-- ==== Sys2Proof/Machine/Shift.lean ====
section
/-! DEFINITION. Shift and rotate: ASL, LSR, ROL, ROR on A or on memory (42_shift_rotate.md). -/

namespace Sys2Proof.Machine

/-- ASL: arithmetic shift left (R501). -/
def execAsl (o : Operand) (s : State) : Result := runModify (.asl o) o shiftLeft s

/-- LSR: logical shift right (R502). -/
def execLsr (o : Operand) (s : State) : Result := runModify (.lsr o) o shiftRight s

/-- ROL: rotate left through carry (R503). -/
def execRol (o : Operand) (s : State) : Result := runModify (.rol o) o rotateLeft s

/-- ROR: rotate right through carry (R504). -/
def execRor (o : Operand) (s : State) : Result := runModify (.ror o) o rotateRight s

end Sys2Proof.Machine
end

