/-- An IRQ is taken while I is clear (R903). -/
theorem dispatchInterrupt_irq_of_enabled {s : State} (hreset : s.resetDone = true) (hi : s.p.i = false) :
    dispatchInterrupt .irq s = .next { interruptEntry irqBrkVector false s with cycles := dispatchCycles } := by
  rw [dispatchInterrupt, dispatchIrq, if_pos hreset, if_neg (Bool.eq_false_iff.1 hi)]

/-- An interrupt entry pushes three bytes (R904). -/
theorem interruptEntry_sp (vec : Word) (b : Bool) (s : State) : (interruptEntry vec b s).sp = s.sp - 3 := by
  rw [interruptEntry_eq, loadVector_sp, push_sp, returnPushed_sp]
  exact sub_sub ..

/-- Settles O50: SEI and CLI leave I as the dispatch finds it, and `reset_done` and S as they were. -/
theorem seiAndCliGovernTheNextIrq : Obligations.SeiAndCliGovernTheNextIrq := by
  refine fun s t hreset => ⟨fun hsei => ?_, fun hcli => ?_⟩
  · obtain rfl := runImplied_next hsei
    exact dispatchInterrupt_irq_of_disabled hreset rfl
  · obtain rfl := runImplied_next hcli
    exact ⟨_, dispatchInterrupt_irq_of_enabled hreset rfl, rfl, interruptEntry_sp irqBrkVector false _⟩

end Sys2Proof.Proofs
end

section
/-! # Proofs about jump, call, return and branch

A jump runs its effect at the address the resolver gives (`exec_of_runJump`), a branch runs on its displacement
(`branches_of_runBranch`). A call pushes and a return pops: what a row of pushes stores is built up one push at a time
(`bytesStored_push`), and a pop is a bus read at the address behind S (`pop_eq`). That a return undoes its call is then the
statement on the return, read with what the statement on the call says is on the stack. -/

namespace Sys2Proof.Proofs

open Sys2Proof.Machine Sys2Proof.Claims Sys2Proof.Laws

/-! ## The bytes of a word, as numbers -/

theorem highByte_eq_hi (w : Word) : highByte w = hi w := by
  rw [hi, byte, ← highByte_toNat, BitVec.ofNat_toNat, BitVec.setWidth_eq]

theorem lowByte_eq_lo (w : Word) : lowByte w = lo w := by
  rw [lo, byte, ← lowByte_toNat, BitVec.ofNat_toNat, BitVec.setWidth_eq]

theorem word_lo_hi (w : Word) : word (lo w) (hi w) = w := by
  rw [← wordOf_eq_word, ← lowByte_eq_lo, ← highByte_eq_hi, wordOf_bytes]

/-! ## Jump -/

/-- A jump to an address in memory runs its effect there, at the base count of cycles (R420, R700). -/
theorem exec_of_runJump {i : Instr} {s : State} {f : Word → State → State} {ea : Word} (hw : i.wellFormed = true)
    (hr : isReadClass i = false) (hexec : exec i s = runJump i i.operand f s)
    (hopd : (resolve i.operand s).opd = .mem ea) :
    exec i s = .next (f ea { (resolve i.operand s).state with cycles := i.baseCycles }) := by
  rw [hexec, runJump, prepare_wellFormed hw, hopd, pagePenalty_of_not_readClass _ hr]
  rfl

/-- JMP writes PC alone behind the accesses of the resolver (R700). -/
theorem exec_jmp {o : Operand} {s : State} {ea : Word} (hw : (Instr.jmp o).wellFormed = true)
    (hopd : (resolve o s).opd = .mem ea) :
    exec (.jmp o) s = .next { (resolve o s).state with pc := ea, cycles := (Instr.jmp o).baseCycles } :=
  exec_of_runJump (f := fun ea t => { t with pc := ea }) hw rfl rfl hopd

/-- Settles O28: the operand Absolute is the target, the operand Indirect the resolver's word behind the pointer (O16). -/
theorem jmpGoesToItsAddress : Obligations.JmpGoesToItsAddress := by
  refine ⟨?_, fun w s => ⟨?absolute, ?indirect⟩⟩
  · exact encodes_of_rows (fun _ => rfl) (fun _ => rfl) (fun _ => rfl) (by decide +kernel)
  case absolute => exact exec_jmp rfl rfl
  case indirect =>
    obtain ⟨⟨hopd, -, hframe, hacc⟩, -, -⟩ := resolvePointerModes s 0 w
    refine ⟨_, exec_jmp rfl hopd, ?_, rfl, hacc⟩
    rw [hframe]
    rfl

/-! ## Call -/

theorem page1_injective : Function.Injective page1 := by
  intro a b h
  rw [← stackAddress_eq_page1, ← stackAddress_eq_page1] at h
  have h := congrArg BitVec.toNat h
  rw [stackAddress_toNat, stackAddress_toNat] at h
  exact BitVec.eq_of_toNat_eq (Nat.add_left_cancel h)

theorem bytesStored_nil (s : State) : BytesStored s s [] := ⟨fun _ _ => rfl, nofun⟩

/-- One more push stores one more byte, as long as S does not come back to an address that holds one of the others (R750). -/
theorem bytesStored_push {s t : State} {l : List (Word × Byte)} (h : BytesStored s t l) (v : Byte)
    (hwf : Memory.wf s.mem = true → Memory.wf t.mem = true) (hplain : t.plain = s.plain)
    (hnew : page1 t.sp ∉ l.map (·.1)) : BytesStored s (push v t) (l ++ [(page1 t.sp, v)]) := by
  obtain ⟨hother, hstored⟩ := h
  refine ⟨fun a ha => ?_, fun hm e he hp => ?_⟩
  · rw [List.map_append, List.mem_append, not_or] at ha
    rw [push_peek_of_ne_page1 (by simpa using ha.2), hother a ha.1]
  · obtain he | he := List.mem_append.1 he
    · have hne : e.1 ≠ page1 t.sp := by
        intro heq
        exact hnew (heq ▸ List.mem_map_of_mem he)
      rw [push_peek_of_ne_page1 hne]
      exact hstored hm e he hp
    · obtain rfl := List.mem_singleton.1 he
      rw [← isPlain_congr hplain, ← stackAddress_eq_page1] at hp
      rw [← stackAddress_eq_page1]
      exact push_peek_same (hwf hm) hp

/-- The two bytes of a call (R701). -/
theorem callSubroutine_bytesStored (ea : Word) (s : State) :
    BytesStored s (callSubroutine ea s)
      [(page1 s.sp, hi (s.pc - 1)), (page1 (s.sp - 1), lo (s.pc - 1))] := by
  rw [← highByte_eq_hi, ← lowByte_eq_lo]
  have hne : s.sp - 1 ≠ s.sp := by bv_omega
  have hnew : page1 (s.sp - 1) ∉ [page1 s.sp] := by
    simpa using page1_injective.ne hne
  have hhigh := bytesStored_push (bytesStored_nil s) (highByte (s.pc - 1)) id rfl (by simp)
  exact bytesStored_push hhigh (lowByte (s.pc - 1)) push_wf rfl hnew

/-- Settles O29: the operand is the target itself, and the call is two pushes. -/
theorem jsrPushesReturnAddress : Obligations.JsrPushesReturnAddress := by
  refine ⟨?_, fun w s => ?_⟩
  · exact encodes_of_rows (fun _ => rfl) (fun _ => rfl) (fun _ => rfl) (by decide +kernel)
  · have hrun : exec (.jsr (.absolute w)) s = .next (callSubroutine w { s with cycles := 6 }) :=
      exec_of_runJump (i := .jsr (.absolute w)) rfl rfl rfl rfl
    refine ⟨_, hrun, rfl, sub_sub .., rfl, rfl, rfl, rfl, ⟨rfl, rfl, rfl, rfl, rfl⟩, rfl, ?_,
      callSubroutine_bytesStored w { s with cycles := 6 }⟩
    simp [callSubroutine, stackAddress_eq_page1, highByte_eq_hi, lowByte_eq_lo]
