-- ==== Sys2Proof/Safety.lean ====
section
/-! DEFINITION. What the claims about runs are stated in: the invariants of the block (40_command_engine.md R218,
20_memory.md R84, 42_transfer_unit.md R280 to R286, 44_translation_unit.md R350 to R359, 45_ctxswitch.md R398,
43_memory_unit.md R338), the boot requirements on a launch, and which PEs an event concerns. Every `…Ok` is a property
of one PE; the system has it when every PE does. -/

namespace Sys2Proof.Machine

/-! ### Invariants -/

/-- The Command Engine's invariant (R218), with the command immutable while it runs (R51, R209). -/
def engineOk (pe : Pe) : Prop :=
  (pe.cmdInProgress = true ↔ pe.phase ≠ .idle) ∧
  statusBusy pe.status = pe.cmdInProgress ∧
  (opcodeOf pe.command ≠ 0#3 ↔ pe.cmdInProgress = true) ∧
  (pe.xfer.isSome = true ↔ pe.phase = .xfer) ∧
  (pe.cmdInProgress = true → pe.command = commandWord pe.cur.opcode pe.cur.epId errNone)

/-- The reserved bits of STATUS (R33) and of COMMAND (R35) read 0. -/
def reservedBitsOk (pe : Pe) : Prop :=
  (∀ i, (3 ≤ i ∧ i < 8) ∨ 24 ≤ i → pe.status.getLsbD i = false) ∧
  (∀ i, (11 ≤ i ∧ i < 16) ∨ 24 ≤ i → pe.command.getLsbD i = false)

/-- Local memory and the context buffer are in canonical form and hold no byte outside their size (R84, R381). -/
def memoryOk (pe : Pe) : Prop :=
  Memory.wf pe.mem ∧ (∀ c ∈ pe.mem, c.1 < pe.cfg.memSize) ∧ Memory.wf pe.ctx ∧
  (∀ s, pe.session = some s → ∀ c ∈ pe.ctx, c.1 < s.contextSize.toNat)

/-- The transfer in flight (R280 to R286): the running offset is that of its chunk index, some bytes remain, a message
is one chunk with a header (R282), and the ranges of a READ chunk that waits for its response lie in local memory
(R285: its write cannot fail). A chunk has at least one byte and a packet's `SIZE` is 64 bits. -/
def transferOk (pe : Pe) : Prop :=
  1 ≤ pe.cfg.chunkLimit ∧ pe.cfg.chunkLimit < 2 ^ 64 ∧
  ∀ x, pe.xfer = some x →
    x.done.toNat = x.chunkIndex.toNat * pe.cfg.chunkLimit ∧ x.done.toNat < x.size.toNat ∧
    (x.kind = .msg →
      x.type = .localRead ∧ x.header.isSome = true ∧ x.done = 0#64 ∧ headerSize ≤ x.size.toNat ∧
      x.size.toNat ≤ pe.cfg.chunkLimit) ∧
    (x.kind = .mem → x.header = none) ∧
    (x.chunkState = .issued → x.type = .localWrite →
      ∀ r ∈ x.pas, r.pa.toNat + r.len ≤ pe.cfg.memSize)

/-- The Translation Unit's state: bounded TLB and queue (R351, R357), one entry per page in the TLB, walk ids distinct
and used before (R356), and everything empty without virtual memory. -/
def translationOk (pe : Pe) : Prop :=
  pe.tlb.length ≤ pe.cfg.tlbEntries ∧ pe.tq.length ≤ pe.cfg.transQueueDepth ∧
  (pe.tlb.map Prod.fst).Nodup ∧ (pe.tq.map WalkRequest.id).Nodup ∧ (∀ q ∈ pe.tq, q.id < pe.walkIds) ∧
  (pe.cfg.vmEnabled = false → pe.tlb = [] ∧ pe.tq = [] ∧ pe.res = [])

/-- The states in which `byteOffset` runs over the context and the extra state (R398). -/
def CtxState.isRemote (st : CtxState) : Bool :=
  st == .saveSend || st == .saveWait || st == .restore || st == .restoreWait

/-- The invariants of the context-switch session (R398). -/
def sessionOk (pe : Pe) : Prop :=
  ∀ c, pe.session = some c →
    c.contextSize = pe.cfg.ctxSize ∧
    (c.state.isLocal = true →
      c.byteOffset.toNat ≤ c.contextSize.toNat ∧
      (c.byteOffset.toNat % pe.cfg.chunkSize = 0 ∨ c.byteOffset = c.contextSize)) ∧
    (c.state.isRemote = true →
      c.byteOffset.toNat ≤ sessionTotal c ∧
      (sessionTotal c < 2 ^ 64 →
        c.byteOffset.toNat % pe.cfg.maxDataSize = 0 ∨ c.byteOffset.toNat = sessionTotal c)) ∧
    (c.state = .wait → c.ctxSwPending = true)

/-- What is in flight is what PEs send (R130, R133): requests that decode, responses with a whole header; and an
outstanding cache request carries the bytes its packet needs (R330). -/
def transportOk (s : State) : Prop :=
  (∀ b ∈ s.requests, ∃ i, decode .noc b = .ok i) ∧ (∀ r ∈ s.responses, 16 ≤ r.bytes.length) ∧
  (∀ pe ∈ s.pes, ∀ e ∈ pe.cacheReqs, e.2.data.length = if e.2.kind = .write then e.2.size.toNat else 0)

/-- The PEs are as many as R7 allows, so that 16-bit ids tell them apart (00_scope.md R7, 10_state.md R78). -/
def peIdsOk (s : State) : Prop :=
  numPeWellFormed s.pes.length = true

/-- Every PE of the system has a property. -/
def everyPe (P : Pe → Prop) (s : State) : Prop := ∀ pe ∈ s.pes, P pe

/-! ### Launches -/

/-- A launch within the constraints of 00_scope.md R7 whose memory and context lie inside their sizes, in canonical
form; a packet's `SIZE` field is 64 bits (30_encoding.md R130). DEDUCED, safe (log 30). -/
def Launch.ok (l : Launch) : Prop :=
  l.cfg.wellFormed l.numEp = true ∧ l.cfg.chunkLimit < 2 ^ 64 ∧
  Memory.wf l.mem ∧ (∀ c ∈ l.mem, c.1 < l.cfg.memSize) ∧
  Memory.wf l.ctx ∧ (∀ c ∈ l.ctx, c.1 < l.cfg.ctxSize.toNat)

/-- A launch of a whole system within the constraints of 00_scope.md R7: `NUM_PE`, and every PE's own. -/
def Launch.systemOk (ls : List Launch) : Prop :=
  numPeWellFormed ls.length = true ∧ ∀ l ∈ ls, l.ok

/-! ### Events and the PEs they concern -/

/-- The PE that an event of one PE belongs to; a delivery belongs to none. -/
def eventPe : Event → Option Nat
  | .engine p => some p
  | .transfer p => some p
  | .ctxSwitch p => some p
  | .deliverRequest _ => none
  | .deliverResponse _ => none
  | .clientWrite p _ _ _ _ => some p
  | .clientRead p _ _ => some p
  | .coreStore p _ _ => some p
  | .setCoreWaiting p _ => some p
  | .schedulerWrite p _ => some p
  | .accelContext p _ _ => some p
  | .accelExtra p _ _ => some p
  | .accelStateSize p _ => some p
  | .cacheRequest p _ _ => some p
  | .cacheTranslate p _ => some p
  | .walkAnswer p _ _ => some p
  | .accessPart p _ _ => some p
  | .race p _ _ => some p

/-- The PE that the delivery of an event goes to, if it is one: the request's `DST_PE` (43_memory_unit.md R338), or the
PE that sent the request a response answers. -/
def deliveredTo (s : State) : Event → Option Nat
  | .deliverRequest k => (s.requests[k]?).map fun b => (packetHead b).dstPe.toNat
  | .deliverResponse k => (s.responses[k]?).map fun r => r.dest.toNat
  | _ => none

/-- Whether an event concerns the PE at a place. -/
def concerns (s : State) (e : Event) (p : Nat) : Prop :=
  eventPe e = some p ∨ deliveredTo s e = some p

/-- The PE an output is of (60_exceptions.md R511). -/
def outputPe : Output → PeId
  | .wakeup pe => pe
  | .notYet pe => pe
  | .switched pe => pe
  | .cacheAnswer pe _ _ _ => pe
  | .regValue pe _ _ => pe

/-- Whether an event is a privileged register write, the only way endpoint configuration changes (10_state.md R45). -/
def eventPrivileged : Event → Bool
  | .clientWrite _ _ _ _ priv => priv
  | _ => false

/-- Whether an event takes a step of the context-switch engine of the PE at place `p`, also one that overlaps other accesses. -/
def stepsCtxSwitch (p : Nat) : Event → Bool
  | .ctxSwitch q => q == p
  | .race q access _ => q == p && access == .ctxSwitch
  | _ => false

/-- The next event is `e`, and the PE at place `p` is `pe`. -/
def nextAt (s : State) (e : Event) (p : Nat) (pe : Pe) : Prop := nextEvent s = e ∧ s.pes[p]? = some pe

/-- The response `r` is next to be delivered, from place `k`, to the PE `pe` at place `p`. -/
def responseAt (s : State) (k : Nat) (r : Response) (p : Nat) (pe : Pe) : Prop :=
  nextAt s (.deliverResponse k) p pe ∧ s.responses[k]? = some r ∧ r.dest.toNat = p ∧ 16 ≤ r.bytes.length

/-- The state from which the response at place `k` is taken: the choice consumed, the response gone from the
transport. -/
def withoutResponse (s : State) (k : Nat) : State :=
  { takeEvent s with responses := s.responses.eraseIdx k }

/-! ### Physical ranges (44_translation_unit.md R354) -/

/-- The physical addresses of the bytes of an access, in order, from the ranges it translates to. -/
def rangeAddrs (ranges : List PhysRange) : List Nat :=
  ranges.flatMap fun r => (List.range r.len).map fun i => r.pa.toNat + i

/-! ### Runs of one PE's context-switch engine (45_ctxswitch.md R384) -/

/-- The PE after `n` steps of its context-switch engine, no other agent stepping in between; a step that is not enabled
leaves it. -/
def ctxRun (me : PeId) : Nat → Pe → Pe
  | 0, pe => pe
  | n + 1, pe =>
    match ctxSwitchStep me pe with
    | some e => ctxRun me n e.pe
    | none => pe

/-! ### Chunk lengths (42_transfer_unit.md R282, R298) -/

/-- The number of chunks of a transfer of `S` bytes with chunk limit `C`: `ceil(S/C)`. -/
def chunkCount (S C : Nat) : Nat := (S + C - 1) / C

/-- The lengths of the chunks `0 .. ceil(S/C) - 1`, each `min(C, S - k*C)` (R282). -/
def chunkLengths (S C : Nat) : List Nat := (List.range (chunkCount S C)).map fun k => min C (S - k * C)

end Sys2Proof.Machine
end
++++++
WHAT IS NEEDED
Going through the data above, please tally the lines that contain the string "hcli" and return only the total.

RESPONSE AREA
2